Europe Edition

2023 number 3

Resilience - Cultural magazine

Theater

Billy Elliot

Let the others dance ... As long as they let you dance

The protagonist of Billy Elliot is not Billy. Billy is the character around which the plot revolves. The protagonist is Billy’s father.

For Billy, it’s not that complicated: it’s about getting carried away by the “electricity” that is activated in his body when he dances. The father, on the other hand, faces the biggest challenge of accepting something he does not want, the desire of another, his son Billy, who wants to dance.

The tough miner, in the final scene, attends a dance performance of his son, sitting next to a gay couple. Billy’s father understands that he is not asked to be homosexual, only to admit that they have the right to be sitting next to him, that is, to exist.

That’s what tolerance is all about: accepting the diversity of the human, recognizing the right to exist of the “different one,” without representing it as a threat.

It is likely that the Hungarian authorities that recently banned the musical Billy Elliot in Budapest did not keep this principle in mind when they adopted their intolerant decision. It is true: there are people with more psychological tendency than others to detect dangers and threats, and seek to protect themselves. Intolerance in the face of ambiguity has been studied as a perceptual variable of personality. The intolerant is afraid.

It is also a matter of identity construction. As the philosopher Byung-Chul Han writes: “The enemy is, although in an imaginary way, an identity provider”. That other whom I despise, defines me. If I tolerate it, my identity could crack.

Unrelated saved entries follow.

-- ==== Sys2Proof/Laws/State.lean ====
section
/-! SUPPORT. One lemma per field per update of the state, so that no proof unfolds a record update; and what a core, a bank, a cluster or a
die reads as after one is replaced. -/

namespace Sys2Proof.Machine

/-! ## Fields of the state that an update leaves alone -/

@[simp] theorem State.setCore_clk (s : State) (c : Nat) (x : Core) : (s.setCore c x).clk = s.clk := rfl
@[simp] theorem State.setCore_failed (s : State) (c : Nat) (x : Core) : (s.setCore c x).failed = s.failed := rfl
@[simp] theorem State.setCore_ctx (s : State) (c : Nat) (x : Core) : (s.setCore c x).ctx = s.ctx := rfl
@[simp] theorem State.setCore_script (s : State) (c : Nat) (x : Core) : (s.setCore c x).script = s.script := rfl
@[simp] theorem State.setCore_paced (s : State) (c : Nat) (x : Core) : (s.setCore c x).paced = s.paced := rfl
@[simp] theorem State.setCore_calendar (s : State) (c : Nat) (x : Core) : (s.setCore c x).calendar = s.calendar := rfl
@[simp] theorem State.setCore_draws (s : State) (c : Nat) (x : Core) : (s.setCore c x).draws = s.draws := rfl
@[simp] theorem State.setCore_clusters (s : State) (c : Nat) (x : Core) : (s.setCore c x).clusters = s.clusters := rfl
@[simp] theorem State.setCore_slots (s : State) (c : Nat) (x : Core) : (s.setCore c x).slots = s.slots := rfl
@[simp] theorem State.setCore_dies (s : State) (c : Nat) (x : Core) : (s.setCore c x).dies = s.dies := rfl
@[simp] theorem State.setCore_norms (s : State) (c : Nat) (x : Core) : (s.setCore c x).norms = s.norms := rfl
@[simp] theorem State.setCore_signal (s : State) (c : Nat) (x : Core) : (s.setCore c x).signal = s.signal := rfl
@[simp] theorem State.setCore_stages (s : State) (c : Nat) (x : Core) : (s.setCore c x).stages = s.stages := rfl
@[simp] theorem State.setCore_queues (s : State) (c : Nat) (x : Core) : (s.setCore c x).queues = s.queues := rfl
@[simp] theorem State.setCore_tensors (s : State) (c : Nat) (x : Core) : (s.setCore c x).tensors = s.tensors := rfl
@[simp] theorem State.setCore_buckets (s : State) (c : Nat) (x : Core) : (s.setCore c x).buckets = s.buckets := rfl
@[simp] theorem State.setCore_remembered (s : State) (c : Nat) (x : Core) : (s.setCore c x).remembered = s.remembered := rfl
@[simp] theorem State.setCore_contributions (s : State) (c : Nat) (x : Core) : (s.setCore c x).contributions = s.contributions := rfl
@[simp] theorem State.setCore_earlyFailures (s : State) (c : Nat) (x : Core) : (s.setCore c x).earlyFailures = s.earlyFailures := rfl
@[simp] theorem State.setCore_markCopies (s : State) (c : Nat) (x : Core) : (s.setCore c x).markCopies = s.markCopies := rfl
@[simp] theorem State.setCore_failedBuckets (s : State) (c : Nat) (x : Core) : (s.setCore c x).failedBuckets = s.failedBuckets := rfl
@[simp] theorem State.setCore_regs (s : State) (c : Nat) (x : Core) : (s.setCore c x).regs = s.regs := rfl
@[simp] theorem State.setCore_ports (s : State) (c : Nat) (x : Core) : (s.setCore c x).ports = s.ports := rfl
@[simp] theorem State.setCore_retries (s : State) (c : Nat) (x : Core) : (s.setCore c x).retries = s.retries := rfl
@[simp] theorem State.setCore_held (s : State) (c : Nat) (x : Core) : (s.setCore c x).held = s.held := rfl
@[simp] theorem State.setCore_commands (s : State) (c : Nat) (x : Core) : (s.setCore c x).commands = s.commands := rfl
@[simp] theorem State.setCore_nextEntry (s : State) (c : Nat) (x : Core) : (s.setCore c x).nextEntry = s.nextEntry := rfl
@[simp] theorem State.setCore_reports (s : State) (c : Nat) (x : Core) : (s.setCore c x).reports = s.reports := rfl
@[simp] theorem State.setCore_extents (s : State) (c : Nat) (x : Core) : (s.setCore c x).extents = s.extents := rfl
@[simp] theorem State.setCore_invocations (s : State) (c : Nat) (x : Core) : (s.setCore c x).invocations = s.invocations := rfl
@[simp] theorem State.setCore_nextInvocation (s : State) (c : Nat) (x : Core) : (s.setCore c x).nextInvocation = s.nextInvocation := rfl
@[simp] theorem State.setCore_faults (s : State) (c : Nat) (x : Core) : (s.setCore c x).faults = s.faults := rfl
@[simp] theorem State.setCore_owedMarks (s : State) (c : Nat) (x : Core) : (s.setCore c x).owedMarks = s.owedMarks := rfl
@[simp] theorem State.setCore_invalidations (s : State) (c : Nat) (x : Core) : (s.setCore c x).invalidations = s.invalidations := rfl
@[simp] theorem State.setCore_engineWaits (s : State) (c : Nat) (x : Core) : (s.setCore c x).engineWaits = s.engineWaits := rfl
@[simp] theorem State.setCore_nextGroup (s : State) (c : Nat) (x : Core) : (s.setCore c x).nextGroup = s.nextGroup := rfl
@[simp] theorem State.setCore_priEnabled (s : State) (c : Nat) (x : Core) : (s.setCore c x).priEnabled = s.priEnabled := rfl
@[simp] theorem State.setCore_priAllocation (s : State) (c : Nat) (x : Core) : (s.setCore c x).priAllocation = s.priAllocation := rfl
@[simp] theorem State.setCore_teardowns (s : State) (c : Nat) (x : Core) : (s.setCore c x).teardowns = s.teardowns := rfl
@[simp] theorem State.setCore_downPasids (s : State) (c : Nat) (x : Core) : (s.setCore c x).downPasids = s.downPasids := rfl
@[simp] theorem State.setCore_migrations (s : State) (c : Nat) (x : Core) : (s.setCore c x).migrations = s.migrations := rfl
@[simp] theorem State.setCore_swaps (s : State) (c : Nat) (x : Core) : (s.setCore c x).swaps = s.swaps := rfl
@[simp] theorem State.setCore_jobs (s : State) (c : Nat) (x : Core) : (s.setCore c x).jobs = s.jobs := rfl
@[simp] theorem State.setCore_deviceRanges (s : State) (c : Nat) (x : Core) : (s.setCore c x).deviceRanges = s.deviceRanges := rfl
@[simp] theorem State.setCore_fill (s : State) (c : Nat) (x : Core) : (s.setCore c x).fill = s.fill := rfl
@[simp] theorem State.setCore_hostMem (s : State) (c : Nat) (x : Core) : (s.setCore c x).hostMem = s.hostMem := rfl
@[simp] theorem State.setCore_otherMem (s : State) (c : Nat) (x : Core) : (s.setCore c x).otherMem = s.otherMem := rfl
@[simp] theorem State.setCore_otherTags (s : State) (c : Nat) (x : Core) : (s.setCore c x).otherTags = s.otherTags := rfl
@[simp] theorem State.setCore_otherMaps (s : State) (c : Nat) (x : Core) : (s.setCore c x).otherMaps = s.otherMaps := rfl
@[simp] theorem State.setCore_moved (s : State) (c : Nat) (x : Core) : (s.setCore c x).moved = s.moved := rfl
@[simp] theorem State.setCore_hostWrites (s : State) (c : Nat) (x : Core) : (s.setCore c x).hostWrites = s.hostWrites := rfl
@[simp] theorem State.setCore_hostQueues (s : State) (c : Nat) (x : Core) : (s.setCore c x).hostQueues = s.hostQueues := rfl
@[simp] theorem State.setCore_hostSlots (s : State) (c : Nat) (x : Core) : (s.setCore c x).hostSlots = s.hostSlots := rfl
@[simp] theorem State.setCore_lastMapped (s : State) (c : Nat) (x : Core) : (s.setCore c x).lastMapped = s.lastMapped := rfl
@[simp] theorem State.setCore_journal (s : State) (c : Nat) (x : Core) : (s.setCore c x).journal = s.journal := rfl
@[simp] theorem State.setCore_mirror (s : State) (c : Nat) (x : Core) : (s.setCore c x).mirror = s.mirror := rfl
@[simp] theorem State.setCore_hostMaps (s : State) (c : Nat) (x : Core) : (s.setCore c x).hostMaps = s.hostMaps := rfl
@[simp] theorem State.setCore_devStatus (s : State) (c : Nat) (x : Core) : (s.setCore c x).devStatus = s.devStatus := rfl
@[simp] theorem State.setCore_flash (s : State) (c : Nat) (x : Core) : (s.setCore c x).flash = s.flash := rfl
@[simp] theorem State.setCore_mailbox (s : State) (c : Nat) (x : Core) : (s.setCore c x).mailbox = s.mailbox := rfl
@[simp] theorem State.setCore_firmware (s : State) (c : Nat) (x : Core) : (s.setCore c x).firmware = s.firmware := rfl
@[simp] theorem State.setCore_withies (s : State) (c : Nat) (x : Core) : (s.setCore c x).withies = s.withies := rfl
@[simp] theorem State.setCore_frames (s : State) (c : Nat) (x : Core) : (s.setCore c x).frames = s.frames := rfl
@[simp] theorem State.setCore_lastArbitration (s : State) (c : Nat) (x : Core) : (s.setCore c x).lastArbitration = s.lastArbitration := rfl
@[simp] theorem State.setCore_lastPhase (s : State) (c : Nat) (x : Core) : (s.setCore c x).lastPhase = s.lastPhase := rfl
@[simp] theorem State.setCore_sent (s : State) (c : Nat) (x : Core) : (s.setCore c x).sent = s.sent := rfl
@[simp] theorem State.setCore_spdm (s : State) (c : Nat) (x : Core) : (s.setCore c x).spdm = s.spdm := rfl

The most political Freud of the last stage of his writings pointed in another direction: “… the right to despise those who do not belong to their civilization compensates them for the limitations that it imposes on them”.

To tolerate is not only to accept that the rain falls: it is to get wet, in the joy of being, here and now, together with others equal to us, united in difference. It is about admitting diversity and receiving it with pleasure, to escape from what Byung-Chul Han calls “the hell of the same”.

To tolerate is to give up the attempt to impose our point of view. To tolerate is to recognize that our perspective, by definition, is unique, that is, limited. Not only are others likely to have a reason: they have it.

Good news is that tolerance can be cultivated.

In Buddhism there is the term metta to refer to the feeling of goodwill towards others, without distinctions, together with an active interest in the welfare of others.

In the field of research and psychotherapeutic practice based on mindfulness (full awareness) there are important developments such as the Training Program in the Cultivation of Compassion (CCT, Jinpa and others, 2009) or the Therapy Centered on Compassion, developed by British psychologist Paul Gilbert.

Consciously wishing the good of all beings, including those we hate, has the ability to modify brain structures and connections, generating health and emotional well-being, research suggests.

Being tolerant and feeling compassion is not a sign of weakness, as Nietzsche believed, but, on the contrary, is of strength: “… being strong enough and being sure enough of one’s choices to live without scandal or shock with the diverse” , says the writer and philosopher Fernando Savater.

Of course, tolerance has a clear limit: let others dance ‘as long as’ they allow you to dance to yourself. Your way.

Máximo Peña / Graduate in Journalism from the Central University of Venezuela (UCV) and in Psychology from the National University of Distance Education (UNED). Specialist in Psychotherapeutic Intervention and Mindfulness.